Central Islip Senior High School on Wednesday, Jan. 8, 2020.

Central Islip Senior High School on Wednesday, Jan. 8, 2020. Credit: James Carbone

Severance pay for teachers and other civil service workers not in law enforcement can vary substantially from one Long Island government to another, Newsday found in its analysis of the benefits.

For instance, among the 125 Long Island school districts in the analysis, 17 owe less than half the statewide per-student average for retirement pay for districts off Long Island. Five of them, including Levittown, Springs, Wainscott, New Suffolk and Sagaponack reported owing nothing.

Compare that with Central Islip, where the per capita income is only two-thirds of the countywide average. Teachers there can leave their jobs with one year of base salary for unused sick days. And that’s on top of an up to $50,000 bonus if they leave as soon as they have reached an age and experience level that would allow them to retire with a full pension.

Tenured Central Islip teachers earn 15 sick days each year. They also receive five personal days and five “bedside care” days, which are for attending to sick family members, with no explanation required when teachers use them. Altogether, that is nearly three days per month over a 180-day school year.

Some of those benefits, including the up to $50,000 bonus and “bedside care” days, were awarded as part of a 10-year contract signed in 2017 that caps at 1.8% any raises received in 7 of the 10 years (and no more than 3% in the other years). Its prior contract contained raises of 1.99%. The up to $50,000 bonus is intended to encourage the highest-paid teachers to retire promptly and therefore reduce district costs, Central Islip officials said.

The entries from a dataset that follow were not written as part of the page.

-- ==== Sys2Proof/Machine/Place.lean ====
section
/-! DEFINITION. Grids, clusters and placement (10 R257 to R269): sites, the fit of a block on a core, homes, the distributor
tree with its hand-downs and steals, and the start of blocks (R262). -/

namespace Sys2Proof.Machine

/-! ## Clusters -/

def LaunchDesc.csize (d : LaunchDesc) : Nat := csizeOf d.kern.shape
/-- Number of clusters of a grid (10 R258). -/
def LaunchDesc.clusters (d : LaunchDesc) : Nat := d.gx * d.gy * d.gz / d.csize

/-- Origins of the sites of a shape, in core-id order (10 R258). -/
def siteOrigins (shape : Nat) : List Nat :=
  (List.range 48).filter fun c =>
    match shape with
    | 0 => true
    | 1 => c % 12 % 2 == 0
    | 2 => c % 12 % 2 == 0 && c / 12 % 2 == 0
    | _ => c % 12 % 4 == 0 && c / 12 % 2 == 0

/-- Keys of the cores of a site. -/
def siteCores (dk shape origin : Nat) : List Nat := (List.range (csizeOf shape)).map fun r => 48 * dk + siteCore shape origin r

/-! ## The fit of a block on a core -/

/-- Blocks that hold resources of a core. -/
def State.coreBlocks (s : State) (ck : Nat) : List (Nat × Block) := s.blocks.filter fun q => !q.2.saved && q.2.ck == ck

/-- Banks that an allocation takes (11 R280). -/
def banksOf (local_ : Nat) : Nat := cdiv local_ 393216

/-- The lowest run of free banks (11 R280). -/
def State.freeBank (s : State) (ck n : Nat) : Option Nat :=
  let used := (s.coreBlocks ck).map fun q => (q.2.bank, q.2.bank + banksOf q.2.alloc)
  (List.range (193 - n)).find? fun b => !(used.any fun u => rangesMeet u (b, b + n))

/-- Use of the 24 halves of a core: warp slots and vector registers per lane. -/
def State.halfUse (s : State) (ck : Nat) : List (List Nat × Nat) :=
  let ids := (s.coreBlocks ck).map (·.1)
  let ws := s.warps.filter fun q => ids.contains q.2.block
  (List.range 24).map fun h =>
    let mine := ws.filter fun q => 2 * q.2.part + q.2.half == h
    (mine.map fun q => q.2.wslot, mine.foldl (fun a q => a + q.2.budget) 0)

/-- The half and slot that a warp takes (10 R261): the most free slots, the lowest half number on a tie. -/
def chooseHalf (use : List (List Nat × Nat)) (budget : Nat) : Option (Nat × Nat) :=
  let ok := (List.range 24).filter fun h =>
    let u := use.getD h ([], 0)
    decide (u.1.length < 8) && decide (u.2 + budget ≤ 1024)
  match leastBy (fun h => (use.getD h ([], 0)).1.length) ok with
  | none => none
  | some h => ((List.range 8).find? fun t => !(use.getD h ([], 0)).1.contains t).map fun t => (h, t)

/-- Places for warps of given budgets, in order. -/
def chooseHalves : List (List Nat × Nat) → List Nat → Option (List (Nat × Nat))
  | _, [] => some []
  | use, b :: rest =>
    match chooseHalf use b with
    | none => none
    | some (h, t) =>
      let u := use.getD h ([], 0)
      (chooseHalves (use.set h (t :: u.1, u.2 + b)) rest).map fun l => (h, t) :: l

/-- Warps of a kernel in the order of WBLK: stage, index, budget, entry (10 R260). -/
def KernelRec.warpList (k : KernelRec) : List (Nat × Nat × Nat × Nat) :=
  (List.zip (List.range k.stages.length) k.stages).flatMap fun (q : Nat × Nat × Nat × Nat) =>
    (List.range q.2.2.1).map fun i => (q.1, i, q.2.2.2, q.2.1)

/-- Where a block of a kernel fits on a core (10 R261): its first bank, and its warps' halves and slots. -/
def State.fitBlock (s : State) (ck : Nat) (k : KernelRec) : Option (Nat × List (Nat × Nat)) :=
  if !s.coreLive ck || decide (16 ≤ (s.coreBlocks ck).length) then none
  else
    match s.freeBank ck (banksOf k.local_), chooseHalves (s.halfUse ck) (k.warpList.map fun q => q.2.2.1) with
    | some b, some l => some (b, l)
    | _, _ => none

/-- Whether a core belongs to the site of a cluster of more than one block whose last block there has neither retired nor been saved
(10 R273): the cluster has the site's bits of the cluster wires (12 R318). -/
def State.siteHeld (s : State) (ck : Nat) : Bool :=
  s.blocks.any fun q =>
    let k := (s.launchD q.2.launch).desc.kern
    !q.2.saved && decide (1 < csizeOf k.shape) && (siteCores q.2.dk k.shape (q.2.origin k.shape)).contains ck

/-- Whether a site is free for a block of a kernel on every core (10 R258, R261, R273). Clusters of one block share a core by its resources,
also those of one launch (12 R319; log 87). -/
def State.siteFree (s : State) (dk : Nat) (k : KernelRec) (origin : Nat) : Bool :=
  s.dieLive dk && (s.die dk).update.isNone && (siteCores dk k.shape origin).all fun ck => !s.siteHeld ck && (s.fitBlock ck k).isSome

Richard Iannuzzi, a former head of the Central Islip teachers’ union who later became president of the state teacher’s union, said similar negotiations — trading smaller raises in exchange for more severance — led over many years to larger severance benefits at some districts.

Christopher J. Brown, the district’s assistant superintendent for personnel, said the contract will slow down cost increases and that even with the additional severance benefits the district expects, it will owe less severance in the coming years.

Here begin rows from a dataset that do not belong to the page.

-- ==== Sys2Proof/Laws/Encoding.lean ====
section
/-! SUPPORT. What the decoder reads from the words that the encoder makes: format by format. -/

set_option Elab.async false

namespace Sys2Proof.Laws

theorem fld_ofNat (n lo k : Nat) (h : lo + k ≤ 64) : fld (BitVec.ofNat 64 n) lo k = BitVec.ofNat k (n / 2 ^ lo) := by
  apply BitVec.eq_of_toNat_eq
  simp only [fld, BitVec.extractLsb'_toNat, BitVec.toNat_ofNat, Nat.shiftRight_eq_div_pow]
  have e : (2:Nat) ^ 64 = 2 ^ lo * 2 ^ (64 - lo) := by rw [← Nat.pow_add]; congr 1; omega
  rw [e, Nat.mod_mul_right_div_self]
  exact Nat.mod_mod_of_dvd _ (Nat.pow_dvd_pow 2 (by omega))

theorem reserved_s {w : Word} (h : fmtOf (opOf w) = .s) : reservedOk w = none := by
  unfold reservedOk
  split <;> simp_all

theorem reserved_a {w : Word} (h : fmtOf (opOf w) = .a) : reservedOk w = none := by
  unfold reservedOk
  split <;> simp_all

theorem reserved_b {w : Word} (h : fmtOf (opOf w) = .b) : reservedOk w = none := by
  unfold reservedOk
  split <;> simp_all

theorem reserved_m {w : Word} (h : fmtOf (opOf w) = .m) : reservedOk w = none := by
  unfold reservedOk
  split <;> simp_all

theorem reserved_j {w : Word} (h : fmtOf (opOf w) = .j) (h1 : fld w 0 3 = 0) : reservedOk w = none := by
  unfold reservedOk
  split <;> simp_all

theorem reserved_e {w : Word} (h : fmtOf (opOf w) = .e) (h1 : fld w 16 3 = 0) : reservedOk w = none := by
  unfold reservedOk
  split <;> simp_all

theorem reserved_x {w : Word} (h : fmtOf (opOf w) = .x) (h1 : fld w 24 5 = 0) (h2 : fld w 29 1 = 0) : reservedOk w = none := by
  unfold reservedOk
  split <;> simp_all

/-- A word that breaks no reserved field and selects a well-formed instruction decodes to it. -/
theorem decode_of {i : Instr} {w e : Word} (h1 : reservedOk w = none) (h2 : selectInstr w e = .ok i) (h : i.wf = true) :
    decode w e = .ok i := by
  simp only [decode, h1, h2]
  simp only [Instr.wf, beq_iff_eq] at h
  simp [h]

/-! ## Format S -/

theorem packS_op (op fn : Nat) (f : SFmt) (h : op < 128) (h' : fn < 16) : opOf (packS op fn f) = op := by
  have := f.sw.toNat_lt
  have := f.sd.isLt
  have := f.sa.isLt
  have := f.sb.isLt
  have := f.imm.isLt
  simp only [opOf, packS, packHead, put, fld_ofNat _ 56 7 (by omega), BitVec.toNat_ofNat]
  omega

theorem packS_fn (op fn : Nat) (f : SFmt) (h' : fn < 16) : fnOf (packS op fn f) = fn := by
  have := f.sw.toNat_lt
  have := f.sd.isLt
  have := f.sa.isLt
  have := f.sb.isLt
  have := f.imm.isLt
  simp only [fnOf, packS, packHead, put, fld_ofNat _ 52 4 (by omega), BitVec.toNat_ofNat]
  omega

theorem packS_readFn (op : Nat) (fn : BitVec 4) (f : SFmt) : readFn (packS op fn.toNat f) = fn :=
  BitVec.eq_of_toNat_eq (packS_fn op fn.toNat f fn.isLt)

theorem packS_sw (op fn : Nat) (f : SFmt) (h : op < 128) (h' : fn < 16) : (fld (packS op fn f) 63 1 == 1) = f.sw := by
  have := f.sw.toNat_lt
  have := f.sd.isLt
  have := f.sa.isLt
  have := f.sb.isLt
  have := f.imm.isLt
  have e : fld (packS op fn f) 63 1 = BitVec.ofNat 1 f.sw.toNat := by
    apply BitVec.eq_of_toNat_eq
    simp only [packS, packHead, put, fld_ofNat _ 63 1 (by omega), BitVec.toNat_ofNat]
    omega
  rw [e]; cases f.sw <;> decide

“Our projection,” Brown said, “is that our long-term liability will be decreasing over the next few years.”

Iannuzzi said he believes the variances in teacher contracts are a product of the priorities within different districts.

“I think that is what you see reflected,” he said. “You see that interest in their own community and the right programs and the right teachers and the right support staff.”

Brown said Central Islip received little community criticism after recent media coverage of having 9 of the 10 highest-paid school district employees in the state — all retirees who received more than $440,000, including severance.

“One or two people have commented,” he said. “We've not had any major reaction on that.”